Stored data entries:
:::
-- ==== Sys2Proof/Laws/State.lean ====
section
/-! SUPPORT. One lemma per field per update of the state, and one per accessor per update that leaves
it alone, so that no proof unfolds a record update. -/

namespace Sys2Proof.Machine

/-! ### setReg -/

@[simp] theorem State.setReg_v (s : State) (x : Reg) (b : Byte) : (s.setReg x b).v = s.v.set x.val b := rfl
@[simp] theorem State.setReg_i (s : State) (x : Reg) (b : Byte) : (s.setReg x b).i = s.i := rfl
@[simp] theorem State.setReg_pc (s : State) (x : Reg) (b : Byte) : (s.setReg x b).pc = s.pc := rfl
@[simp] theorem State.setReg_stack (s : State) (x : Reg) (b : Byte) : (s.setReg x b).stack = s.stack := rfl
@[simp] theorem State.setReg_sp (s : State) (x : Reg) (b : Byte) : (s.setReg x b).sp = s.sp := rfl
@[simp] theorem State.setReg_dt (s : State) (x : Reg) (b : Byte) : (s.setReg x b).dt = s.dt := rfl
@[simp] theorem State.setReg_st (s : State) (x : Reg) (b : Byte) : (s.setReg x b).st = s.st := rfl
@[simp] theorem State.setReg_mem (s : State) (x : Reg) (b : Byte) : (s.setReg x b).mem = s.mem := rfl
@[simp] theorem State.setReg_pix (s : State) (x : Reg) (b : Byte) : (s.setReg x b).pix = s.pix := rfl
@[simp] theorem State.setReg_redraw (s : State) (x : Reg) (b : Byte) : (s.setReg x b).redraw = s.redraw := rfl
@[simp] theorem State.setReg_powered (s : State) (x : Reg) (b : Byte) : (s.setReg x b).powered = s.powered := rfl
@[simp] theorem State.setReg_fault (s : State) (x : Reg) (b : Byte) : (s.setReg x b).fault = s.fault := rfl
@[simp] theorem State.setReg_key (s : State) (x : Reg) (b : Byte) : (s.setReg x b).key = s.key := rfl
@[simp] theorem State.setReg_wrapMode (s : State) (x : Reg) (b : Byte) : (s.setReg x b).wrapMode = s.wrapMode := rfl
@[simp] theorem State.setReg_dialect (s : State) (x : Reg) (b : Byte) : (s.setReg x b).dialect = s.dialect := rfl
@[simp] theorem State.setReg_font (s : State) (x : Reg) (b : Byte) : (s.setReg x b).font = s.font := rfl
@[simp] theorem State.setReg_draws (s : State) (x : Reg) (b : Byte) : (s.setReg x b).draws = s.draws := rfl
@[simp] theorem State.setReg_stepped (s : State) (x : Reg) (b : Byte) : (s.setReg x b).stepped = s.stepped := rfl
@[simp] theorem State.byteAt_setReg (s : State) (x : Reg) (b : Byte) (n : Nat) : (s.setReg x b).byteAt n = s.byteAt n := rfl
@[simp] theorem State.pixel_setReg (s : State) (x : Reg) (b : Byte) (p : Pixel) : (s.setReg x b).pixel p = s.pixel p := rfl
@[simp] theorem State.keyDown_setReg (s : State) (x : Reg) (b : Byte) (k' : Reg) : (s.setReg x b).keyDown k' = s.keyDown k' := rfl

/-! ### setI -/

@[simp] theorem State.setI_v (s : State) (w : Word) : (s.setI w).v = s.v := rfl
@[simp] theorem State.setI_i (s : State) (w : Word) : (s.setI w).i = w := rfl
@[simp] theorem State.setI_pc (s : State) (w : Word) : (s.setI w).pc = s.pc := rfl
@[simp] theorem State.setI_stack (s : State) (w : Word) : (s.setI w).stack = s.stack := rfl
@[simp] theorem State.setI_sp (s : State) (w : Word) : (s.setI w).sp = s.sp := rfl
@[simp] theorem State.setI_dt (s : State) (w : Word) : (s.setI w).dt = s.dt := rfl
@[simp] theorem State.setI_st (s : State) (w : Word) : (s.setI w).st = s.st := rfl
@[simp] theorem State.setI_mem (s : State) (w : Word) : (s.setI w).mem = s.mem := rfl
@[simp] theorem State.setI_pix (s : State) (w : Word) : (s.setI w).pix = s.pix := rfl
@[simp] theorem State.setI_redraw (s : State) (w : Word) : (s.setI w).redraw = s.redraw := rfl
@[simp] theorem State.setI_powered (s : State) (w : Word) : (s.setI w).powered = s.powered := rfl
@[simp] theorem State.setI_fault (s : State) (w : Word) : (s.setI w).fault = s.fault := rfl
@[simp] theorem State.setI_key (s : State) (w : Word) : (s.setI w).key = s.key := rfl
@[simp] theorem State.setI_wrapMode (s : State) (w : Word) : (s.setI w).wrapMode = s.wrapMode := rfl
@[simp] theorem State.setI_dialect (s : State) (w : Word) : (s.setI w).dialect = s.dialect := rfl
@[simp] theorem State.setI_font (s : State) (w : Word) : (s.setI w).font = s.font := rfl
@[simp] theorem State.setI_draws (s : State) (w : Word) : (s.setI w).draws = s.draws := rfl
@[simp] theorem State.setI_stepped (s : State) (w : Word) : (s.setI w).stepped = s.stepped := rfl
@[simp] theorem State.reg_setI (s : State) (w : Word) (r : Reg) : (s.setI w).reg r = s.reg r := rfl
@[simp] theorem State.byteAt_setI (s : State) (w : Word) (n : Nat) : (s.setI w).byteAt n = s.byteAt n := rfl
@[simp] theorem State.pixel_setI (s : State) (w : Word) (p : Pixel) : (s.setI w).pixel p = s.pixel p := rfl
@[simp] theorem State.keyDown_setI (s : State) (w : Word) (k' : Reg) : (s.setI w).keyDown k' = s.keyDown k' := rfl

/-! ### setPc -/

@[simp] theorem State.setPc_v (s : State) (w : Word) : (s.setPc w).v = s.v := rfl
@[simp] theorem State.setPc_i (s : State) (w : Word) : (s.setPc w).i = s.i := rfl
@[simp] theorem State.setPc_pc (s : State) (w : Word) : (s.setPc w).pc = w := rfl
@[simp] theorem State.setPc_stack (s : State) (w : Word) : (s.setPc w).stack = s.stack := rfl
@[simp] theorem State.setPc_sp (s : State) (w : Word) : (s.setPc w).sp = s.sp := rfl
@[simp] theorem State.setPc_dt (s : State) (w : Word) : (s.setPc w).dt = s.dt := rfl
@[simp] theorem State.setPc_st (s : State) (w : Word) : (s.setPc w).st = s.st := rfl
@[simp] theorem State.setPc_mem (s : State) (w : Word) : (s.setPc w).mem = s.mem := rfl
@[simp] theorem State.setPc_pix (s : State) (w : Word) : (s.setPc w).pix = s.pix := rfl
@[simp] theorem State.setPc_redraw (s : State) (w : Word) : (s.setPc w).redraw = s.redraw := rfl
@[simp] theorem State.setPc_powered (s : State) (w : Word) : (s.setPc w).powered = s.powered := rfl
@[simp] theorem State.setPc_fault (s : State) (w : Word) : (s.setPc w).fault = s.fault := rfl
@[simp] theorem State.setPc_key (s : State) (w : Word) : (s.setPc w).key = s.key := rfl
@[simp] theorem State.setPc_wrapMode (s : State) (w : Word) : (s.setPc w).wrapMode = s.wrapMode := rfl
@[simp] theorem State.setPc_dialect (s : State) (w : Word) : (s.setPc w).dialect = s.dialect := rfl
@[simp] theorem State.setPc_font (s : State) (w : Word) : (s.setPc w).font = s.font := rfl
@[simp] theorem State.setPc_draws (s : State) (w : Word) : (s.setPc w).draws = s.draws := rfl
@[simp] theorem State.setPc_stepped (s : State) (w : Word) : (s.setPc w).stepped = s.stepped := rfl
@[simp] theorem State.reg_setPc (s : State) (w : Word) (r : Reg) : (s.setPc w).reg r = s.reg r := rfl
@[simp] theorem State.byteAt_setPc (s : State) (w : Word) (n : Nat) : (s.setPc w).byteAt n = s.byteAt n := rfl
@[simp] theorem State.pixel_setPc (s : State) (w : Word) (p : Pixel) : (s.setPc w).pixel p = s.pixel p := rfl
@[simp] theorem State.keyDown_setPc (s : State) (w : Word) (k' : Reg) : (s.setPc w).keyDown k' = s.keyDown k' := rfl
:::
What is expected:
Reproduce the lines of the entries above from the one with "(s.setI w).key = s.key := rfl" to the one with "(s.setI w).font = s.font := rfl", both included, exactly and without any other line.

Solution to the exercise:
@[simp] theorem State.setI_key (s : State) (w : Word) : (s.setI w).key = s.key := rfl
@[simp] theorem State.setI_wrapMode (s : State) (w : Word) : (s.setI w).wrapMode = s.wrapMode := rfl
@[simp] theorem State.setI_dialect (s : State) (w : Word) : (s.setI w).dialect = s.dialect := rfl
@[simp] theorem State.setI_font (s : State) (w : Word) : (s.setI w).font = s.font := rfl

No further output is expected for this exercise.